青藏公路沿线多年冻土区土壤热通量参数化方案的优化和检验

杜宜臻1,2, 李韧1, 吴通华1, 谢昌卫1, 肖瑶1, 胡国杰1, 柏睿1,2, 史健宗1, 乔永平1   

  1. 1. 中国科学院 西北生态环境资源研究院 冰冻圈科学国家重点实验室/青藏高原冰冻圈观测研究站, 甘肃 兰州 730000;
    2. 中国科学院大学, 北京 100049
  • 收稿日期:2017-09-06 修回日期:2018-03-01 出版日期:2018-04-25 发布日期:2018-07-02
  • 通讯作者: 李韧,E-mail:liren@lzb.ac.cn E-mail:liren@lzb.ac.cn
  • 作者简介:杜宜臻(1992-),女,山东临沂人,中国科学院西北生态环境资源研究院在读博士研究生,从事青藏高原土壤热力特征方面的研究.E-mail:yzhdu@lzb.ac.cn
  • 基金资助:
    国家重大科学研究计划项目(2013CBA01803);国家自然科学基金项目(41671070;41771076;41271081);国家自然科学基金创新研究群体科学基金项目(41421061);中国科学院百人计划项目(51Y551831001)资助

Optimization and validation of the soil heat flux parameterization scheme in permafrost regions along the Qinghai-Tibet Highway

DU Yizhen1,2, LI Ren1, WU Tonghua1, XIE Changwei1, XIAO Yao1, HU Guojie1, BAI Rui1,2, SHI Jianzong1, QIAO Yongping1   

  1. 1. Cryosphere Research Station on the Qinghai-Tibet Plateau, State Key Laboratory of Cryospheric Sciences, Northwest Institute of Eco-Environment and Resources, Chinese Academy of Sciences, Lanzhou 730000, China;
    2. University of Chinese Academy of Sciences, Beijing 100049, China
  • Received:2017-09-06 Revised:2018-03-01 Online:2018-04-25 Published:2018-07-02

摘要: 土壤热通量是地表能量平衡的重要分量,其估算方案在研究地表能量平衡研究中必不可少。

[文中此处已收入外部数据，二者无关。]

-- ==== Sys2Proof/Tests/Slice0.lean ====
section
/-! SUPPORT. Tests: states that meet every statement's hypotheses, commands that the ranges of operands refuse, and single
steps whose results the spec gives. -/

namespace Sys2Proof.Tests
set_option Elab.async false
open Sys2Proof Sys2Proof.Machine

/-- Port 3 in a state of R79. -/
def portAt (st : Nat) (r : Port) : State :=
  { State.reset.wr R.PRT_PORT_STATUS_state [3] st with ports := Map.empty.set [3] r }

/-- Every block READY. -/
def allReady : State := State.reset.wr R.GLB_READY_ready [] 0xFFFFFFFF

/-- Extent 0 of node 0 HELD by slot 0, in a stack; one free extent beside it. -/
def heldExt : State :=
  { State.reset.wr R.POL_STATUS_extents [] 2 with
    pool := { ext := Map.empty.set [0, 0] { state := .held } }, tier := { loc := Map.empty.set [0] {} } }

/-- The same with domain 1 bound to it, and endpoint 9 in its slot 2, endpoint 8 in slot 1. -/
def boundExt : State :=
  (heldExt.wr R.COH_BIND_valid [0] 1).wr R.COH_BIND_domain [0] 1 |>.wr R.COH_MEMBER_valid [1, 2] 1 |>.wr R.COH_MEMBER_eid [1, 2] 9
    |>.wr R.COH_MEMBER_valid [1, 1] 1 |>.wr R.COH_MEMBER_eid [1, 1] 8

/-- A live entry 0 of die 0 with a purpose, of tag 0x500000 (generation 5). -/
def issuedOne (p : Purpose) (m : Msg) : State :=
  { State.reset with trk := { issued := Map.empty.set [0, 0] { gen := 5, msg := m, issuer := .core 0, purpose := p, since := 0 } } }

/-- Every block READY, time LOCKED, four extents of node 0, and slot 3 leased to endpoint 9. -/
def leased : State :=
  ((allReady.wr R.TIM_STATUS_state [] 2).wr R.POL_STATUS_extents [] 4).wr R.POL_LEASE_valid [3] 1 |>.wr R.POL_LEASE_eid [3] 9
    |>.wr R.POL_LEASE_duration [3] 1000 |>.wr R.POL_TENANT_QUOTA_quota [0] 8 |>.wr R.MEM_STACK_STATUS_state [0] 1

/-- The same with extent 0 in a state, in slot 0 of stack 0. -/
def extIn (st : ExtState) : State :=
  { leased with pool := { ext := Map.empty.set [0, 0] { state := st, owner := 3 } }, tier := { loc := Map.empty.set [0] {} } }

/-- The same with revocation 7 of extent 0. -/
def revoked (st : ExtState) (r : Revocation) : State :=
  { extIn st with pool := { (extIn st).pool with revs := Map.empty.set [7] r, nextRev := 8 } }

/-- The same with node 6 lent by endpoint 40 on port 3. -/
def lending : State :=
  ((leased.wr R.POL_LEND_valid [0] 1).wr R.POL_LEND_node [0] 6).wr R.POL_LEND_eid [0] 40 |>.wr R.POL_LEND_port [0] 3
    |>.wr R.POL_LEND_extents [0] 10 |>.wr R.PRT_PORT_STATUS_state [3] 5 |>.wr R.PRT_PORT_STATUS_partner_lender [3] 1

/-- Every block READY, pseudo-channel 1 of stack 0 in a state, the stack READY and at its cap of columns far away. -/
def pcIn (st : Nat) (q : Pc) : State :=
  { (allReady.wr R.MEM_STACK_STATUS_state [0] 1).wr R.MEM_PC_STATUS_state [0, 1] st with tier := { pcs := Map.empty.set [0, 1] q }, now := 100000 }

/-- Extent 0 HELD in slot 0 of stack 0, stacks 0 and 1 READY, one module of 4 slots, tiering on, and a move of extent 0. -/
def tiered (m : Option Move) : State :=
  let s := ((((((heldExt.wr R.GLB_READY_ready [] 0xFFFFFFFF).wr R.MEM_STACK_STATUS_state [0] 1).wr R.MEM_STACK_STATUS_state [1] 1).wr
    R.BRD_CH_STATUS_state [0] 2).wr R.BRD_CH_STATUS_slots [0] 4).wr R.MEM_TIER_CFG_enable [] 1).wr R.MEM_TIER_CFG_low_free [] 20
  { s with now := 100000, tier := { s.tier with moves := (m.map (fun x => Map.empty.set [0] x)).getD Map.empty } }

/-- Core 0 at a word of an image of tenant 0, with a snop behind it. -/
def running (w : BitVec 64) (k : Core) : State :=
  { allReady with images := Map.empty.set [0, 1] { code := [w, 0x3A], digest := 0 },
                  cores := Map.empty.set [0] { k with task := some (1 <<< 32) } }

/-- The same with scalar registers 1, 2 and 3. -/
def withS (w : BitVec 64) (a b c : Nat) : State := running w { s := ((Map.empty.set [1] a).set [2] b).set [3] c }

/-- An EMBED table of 100 rows of 256 elements on cluster 0, and a lookup of two of its rows with endpoint 5 as its home. -/
def embedT : Nat :=
  layout [(4, 7, 8, 1), (4, 21, 8, 1), (16, 0, 32, 0x10000), (36, 0, 32, 100), (40, 0, 13, 256), (44, 0, 32, 1024)]
def lookupQ : Nat := layout [(4, 0, 32, 7), (8, 0, 11, 2), (8, 11, 1, 1), (8, 12, 4, 4), (16, 0, 16, 5), (28, 0, 13, 40)]
def hG : Handle := { base := 0x1000, slotLog2 := 1, producer := 2, slotsLog2 := 2 }

/-- Endpoint 5 with the table. -/
def gatherer : State :=
  { allReady.wr R.GLB_NODE_eid [] 5 with gth := { tables := Map.empty.set [0] { desc := embedT, gen := 0 } } }

/-- Core 0 at a word, with a handle for lookups and the lookup at 64. -/
def gathering (w : BitVec 64) : State :=
  let s := running w { s := Map.empty.set [1] 64, handles := Map.empty.set [2] hG }
  { s.wr R.GLB_NODE_eid [] 5 with spm := Mem.writeAll [] 64 (bytesOfNat 40 lookupQ), gth := gatherer.gth }

/-- A collective of one chunk of 512 bf16 elements, its owner at endpoint 9, and core 0 with a contribution at 128. -/
def collX : Nat := layout [(4, 8, 4, 4), (4, 12, 4, 4), (8, 0, 5, 2), (8, 8, 7, 1), (12, 0, 11, 1), (12, 12, 9, 1)]
def contributing (w : BitVec 64) : State :=
  { withS w 0 128 1024 with clt := { colls := Map.empty.set [0] { desc := collX, owners := Map.empty.set [0] 9 } } }

/-- An ACTIVE queue pair 0, and core 0 with a work request at 64. -/
def qpG : Qp := { state := 2 }
def posting (w : BitVec 64) : State := { withS w 0 64 0 with spm := [(64, 1)], qpe := { qps := Map.empty.set [0] qpG } }

/-- A part whose cluster 2 is in a state; core 16 is its first. -/
def cluIn (st : Nat) : State := { allReady.wr R.CMP_CLUSTER_STATUS_state [2] st with images := Map.empty.set [0, 1] { code := [0x3A], digest := 0 }, now := 10000000 }

/-- A NOP that waits for a count of queue pair 8 for at most 3 beats. -/
def wrW : Nat := layout [(0, 0, 8, 6), (0, 10, 1, 1), (48, 0, 18, 8), (52, 0, 32, 9), (56, 0, 32, 3)]

/-- Queue pair 7 in RESET with the image of INIT staged. -/
def initQp : State :=
  { ((allReady.wr R.QPE_CMD_STAGE_word [0, 0] 1).wr R.QPE_CMD_STAGE_word [4, 0] 0x404).wr R.QPE_CMD_STAGE_word [9, 0] 0x1000A00000000
      |>.wr R.QPE_CMD_STAGE_word [10, 0] 1 with
    now := 1000000, qpe := { qps := Map.empty.set [7] {}, pds := Map.empty.set [0] 0, cqs := Map.empty.set [0] { base := 0, log2 := 4 } } }

/-- A descriptor of tenant 0: core 2, handle 7, fp32 out, tags at 64; a code table of one symbol. -/
def streamX : Nat := layout [(0, 0, 1, 1), (0, 6, 3, 2), (0, 9, 4, 3), (0, 13, 4, 3), (0, 17, 7, 2), (0, 24, 4, 7), (8, 0, 32, 64)]
def codeT : Nat := 1 <<< 512

/-- The descriptor and the table staged by function 0. -/
def streaming : State :=
  ((allReady.wr R.CDC_STAGE_word [0, 0] (streamX % 2 ^ 64)).wr R.CDC_STAGE_word [1, 0] 64).wr R.CDC_STAGE_word [12, 0] 1

/-- Stream 5 of die 0 with its ring in core 2; a raw message of one element, 1.0, and a block that waits. -/
def expanding (h : Handle) : State :=
  { (allReady.wr R.CDC_STREAM_descriptor [0, 5] (setBits streamX 28 8 1)).wr R.CDC_TABLE_lengths [0, 5, 0] codeT with
    cores := Map.empty.set [2] { handles := Map.empty.set [7] h } }
def expM : Msg := { ty := 0xA8, chan := 4, len := 36, body := codecHeader 5 1 3 0 0 1 1 0 <<< 128 + 0x3f800000 <<< 256 }
def expW : Expansion := { die := 0, stream := 5, port := 3, msg := expM, core := 2, handle := 7, bytes := 1024, out := 3, tagBase := 64, blocks := [(0, 0)] }

/-- A collective of one s32 chunk of 256 elements with three shards; one with an update of two chunks; one without an owner. -/
def collP : Nat := layout [(4, 8, 4, 9), (4, 12, 4, 9), (8, 0, 5, 1), (8, 8, 7, 1), (12, 0, 11, 3), (12, 12, 9, 1), (16, 0, 16, 0xFFFF), (20, 0, 32, 1000), (24, 0, 32, 50)]
def collU : Nat := layout [(4, 4, 1, 1), (4, 8, 4, 3), (4, 12, 4, 3), (8, 0, 5, 1), (8, 8, 7, 1), (8, 16, 16, 1), (12, 0, 11, 2), (16, 0, 16, 0xFFFF), (20, 0, 32, 1000), (28, 8, 4, 1)]
def collC (x : Nat) (a : Map Accum) : Coll :=
  { desc := x, owners := Map.empty.set [0] 0, accs := a, groups := if coUpdate x then Map.empty.set [0, 0] { core := 0, since := 0 } else Map.empty }
def collR (c : Coll) : Coll := { c with desc := collP }
def collecting (x : Nat) (a : Map Accum) : State :=
  { (allReady.wr R.GLB_NODE_eid [] 0).wr R.CLT_COLL_STATUS_state [0] 3 with clt := { colls := Map.empty.set [0] (collC x a) } }
def stepIn (st : Nat) (c : Coll) : State :=
  { (allReady.wr R.CLT_COLL_STATUS_state [0] st).wr R.TIM_STATUS_state [] 2 |>.wr R.CLT_CMD_STAGE_word [0, 0] (7 + 100 <<< 32) with clt := { colls := Map.empty.set [0] (collR c) } }
def stagedColl : State :=
  (List.range 16).foldl (fun s k => s.wr R.CLT_CMD_STAGE_word [k, 0] (bitsOf collP (64 * k) 64)) allReady
def accA : Accum := { owner := 0, bits := 2, open_ := 1 }
def accB : Accum := { owner := 0, bits := 4, open_ := 1, elems := [5, 6] }
def clWork : Expansion := { expW with msg := { ty := 0x90 }, blocks := [], verdict := some (.ok, true), elems := [1, 2], out := 9 }
def plainM : Msg := { ty := 0x91, chan := 1, len := 1040, body := 1 <<< 80 + 77 <<< 128 }
/-- The same with core 0 as member 0 and its ring of four slots of 1,024 bytes. -/
def collMember (h : Handle) : State :=
  { collecting collP Map.empty with
    clt := { colls := Map.empty.set [0] { collC collP Map.empty with members := Map.empty.set [0] 1 } },
    cores := Map.empty.set [0] { handles := Map.empty.set [0] h } }
def ringed : State := collMember { base := 0x1000, slotLog2 := 2, producer := 3, slotsLog2 := 2 }
/-- Its group of chunk 0 with core 0, whose counter 0 is `v`. -/
def updating (v : Nat) : State :=
  { collecting collU Map.empty with cores := Map.empty.set [0] { ctr := Map.empty.set [0] (v, .ok) }, now := 1000000 }

/-- The same table with a limit for its passes, staged; and a request of its lookup. -/
def embedL : Nat := embedT + layout [(12, 0, 32, 65536), (20, 0, 16, 100)]
def stagedTable : State := (List.range 8).foldl (fun s k => s.wr R.GTH_CMD_STAGE_word [k, 0] (bitsOf embedL (64 * k) 64)) allReady
def lookupOne : Nat := layout [(8, 0, 11, 1), (8, 11, 1, 1), (8, 12, 4, 4), (28, 0, 13, 36), (32, 0, 32, 5)]
def lookupR (q : GReq) : GReq := { q with origin := .net {}, slot := 0 }
def lookR : GReq := { origin := .net {}, slot := 0, req := 0, tenant := 0 }
/-- A request of the unit of die 0, its core 0 notified. -/
def lookingUp (q : GReq) : State :=
  { gatherer with cores := Map.empty.set [0] { ctr := Map.empty.set [0] (1, .ok) },
                  gth := { gatherer.gth with reqs := Map.empty.set [0, 3] (lookupR q) } }
/-- A table of 100 blocks with summaries of 32 elements, and a filter of its first 40 blocks. -/
def filterT : Nat := layout [(4, 0, 1, 1), (4, 21, 8, 1), (16, 0, 32, 0x10000), (36, 0, 32, 100), (40, 0, 13, 32), (44, 0, 32, 1024), (48, 0, 32, 1024)]
def filterQ : Nat := layout [(12, 0, 32, 40), (20, 0, 9, 4), (20, 17, 1, 1), (28, 0, 13, 40)]

/-- Function f in a bounce session with a ring of 64 KiB, of which 32 bytes wait. -/
def inSession (f : Nat) : State :=
  let s := (allReady.wr R.SEC_SESSION_state [f] 2).wr R.SEC_TENANT_session_open [f] 1
  { s with hif := { bar4 := ((Map.empty.set [f, 8, 1] 16).set [f, 0x10, 1] 64).set [f, 0x28, 1] 16, msixOpen := Map.empty.set [f, 1] () } }

/-- Firmware runs; the boot ROM is in recovery; firmware runs and the pool is not up; the image store is in stack 0. -/
def running2 : State := allReady.wr R.SEC_BOOT_STATUS_stage [] 2
def recovering : State := allReady.wr R.SEC_BOOT_STATUS_stage [] 1
def bringing : State := ((State.reset.wr R.SEC_BOOT_STATUS_stage [] 2).wr R.SEC_BOOT_STATUS_config_ok [] 1).wr R.POL_STATUS_extents [] 8
def storing : State := { running2.wr R.MEM_STACK_STATUS_state [0] 1 with tier := { store := some 5, loc := Map.empty.set [5] {} } }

利用青藏公路沿线5个站点0~20 cm的实测土壤层温、湿度及5 cm土壤热通量资料,以翁笃鸣气候学计算方案为基础建立了优化的5 cm土壤热通量计算方案。通过唐古拉和西大滩两个独立站点的检验结果表明,优化方案的结果相对于原方案有较大的改善,唐古拉和西大滩5 cm土壤热通量均方根误差值分别减小了3.2 W·m-2和4.8 W·m-2,而相对误差分别减小了61.9%和36.1%,即新方案能够较好地估算出青藏公路沿线多年冻土区5 cm土壤热通量。使用优化方案模拟了青藏公路沿线11个站点5 cm土壤热通量变化,结果显示,近十年青藏公路沿线土壤热通量呈现出增大的趋势,其中,5 cm土壤热通量增大了近1.0 W·m-2,而且各观测场的年平均土壤热通量值均大于0.0 W·m-2,表明就年尺度而言,热量有盈余,盈余热量用于加热下层土壤,引起活动层厚度增加,平均状况下土壤热通量每增大1.0 W·m-2,活动层厚度增大约21.0 cm。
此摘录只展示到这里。